The Hypoxia Response Pathway is Functional Despite a Mutation in HIF‐1α in the Antarctic Notothenioid Fish Notothenia coriiceps

Antarctic notothenioid fishes have evolved in the icy‐cold and oxygen‐rich Southern Ocean, which may have reduced selective pressure to maintain a robust molecular response to hypoxia. Prior studies in Antarctic fishes have shown that the master transcriptional regulator of oxygen homeostasis, hypoxia‐ inducible factor‐1α (HIF‐1α), has a polyglutamine and glutamic acid insertion mutation that varies in length from 16 to 34 amino acids. Although HIF‐1α accumulates in the nucleus of cardiac myocytes of the Antarctic fish Notothenia coriiceps exposed to hypoxia, the expression of glycolytic genes is not induced.

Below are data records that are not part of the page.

-- ==== Sys2Proof/Certificates/Slice0/Obligations.lean ====
section
/-! DEFINITION. The statements for the provers, from the numbered rules of spec/. A statement about exec answers a next state
for every state and operands its hypotheses admit; `Host.Core.run Sys2Proof.core k s` is k turns from s. Every statement
holds whatever the free values Config.fbDraw and Config.freeAgent are. -/

open Sys2Proof Sys2Proof.Machine Sys2Proof.Safety

/-! ## Decoding and encoding -/

/-- R63 to R73: no operand of a well-formed instruction is lost between the encoder and the decoder. -/
def Obligations.DecodeOfEncodeIsTheInstruction : Prop :=
  ∀ i : Instr, WellFormed i = true → decode (encode i) = i

/-- R65, R74: every word of either level decodes to an instruction that some word encodes. -/
def Obligations.EveryWordDecodesToWellFormed : Prop :=
  ∀ e : Encoded, WellFormed (decode e) = true

/-- R64, R65: no bit of BT is dropped: the class and the operands of a transaction give its BT back. -/
def Obligations.TransactionWordIsRebuiltFromItsInstruction : Prop :=
  ∀ t : Transaction, ∃ d : Word, encode (decodeBus t) = .transaction ⟨t.bt, d⟩

/-- R65: the rows of the transaction table. BT[17:15] = (WE, SZ, ADDR[15]). -/
def Obligations.TransactionTableRowsDecode : Prop :=
  ∀ (off : BitVec 15) (d : Word) (we : Bool),
    decodeBus ⟨0b000#3 ++ off, d⟩ = .fbRd8 off ∧
    decodeBus ⟨0b100#3 ++ off, d⟩ = .fbWr8 off (d.extractLsb' 0 8) ∧
    decodeBus ⟨0b010#3 ++ off, d⟩ = .fbRd32 off ∧
    decodeBus ⟨0b110#3 ++ off, d⟩ = .fbWr32 off d ∧
    decodeBus ⟨0x38000#18, d⟩ = .wrCmd d ∧
    decodeBus ⟨0x38004#18, d⟩ = .wrXy d ∧
    decodeBus ⟨0x38008#18, d⟩ = .wrData d ∧
    decodeBus ⟨0x18000#18, d⟩ = .rdCmd ∧
    decodeBus ⟨0x18004#18, d⟩ = .rdXy ∧
    decodeBus ⟨0x18008#18, d⟩ = .rdData ∧
    decodeBus ⟨0x1800C#18, d⟩ = .rdResult ∧
    decodeBus ⟨0x18010#18, d⟩ = .rdStatus ∧
    decodeBus ⟨BitVec.ofBool we ++ 0b01#2 ++ off, d⟩ = .regByte we off ∧
    (off ∉ [0x0000#15, 0x0004#15, 0x0008#15] → decodeBus ⟨0b111#3 ++ off, d⟩ = .regOther32 true off) ∧
    (off ∉ [0x0000#15, 0x0004#15, 0x0008#15, 0x000C#15, 0x0010#15] →
      decodeBus ⟨0b011#3 ++ off, d⟩ = .regOther32 false off)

This study sought to better characterize the hypoxia response in N. coriiceps, a non‐model organism, by creating a pathway association pipeline to efficiently quantify changes in gene expression in heart ventricle, brain, liver, and gill tissues. RNA‐Seq was conducted in animals held at normoxia (10 mg L ‐1 O 2 ) or hypoxia (2 mg L ‐1 O 2 ) for 12 hours. Levels of glycogen and lactate were also quantified to determine if hypoxia induces a shift towards anaerobic metabolism. Despite an increase in HIF‐1α protein levels in heart ventricles of N. coriiceps in response to hypoxia, the expression of only 22 genes increased, none of which are known to be regulated by HIF‐1. Liver displayed the most robust molecular response to hypoxia with the expression of 664 genes significantly changing, including an upregulation of genes in the MAP kinase and FoxO pathways and ones involved in glycolytic metabolism and vascular remodeling. Consistent with this, levels of lactate significantly increased and glycogen levels tended to decrease ( P = 0.19) only in liver in response to hypoxia. Overall, the molecular response to hypoxia appears diminished in some tissues, but not absent, in Antarctic fishes.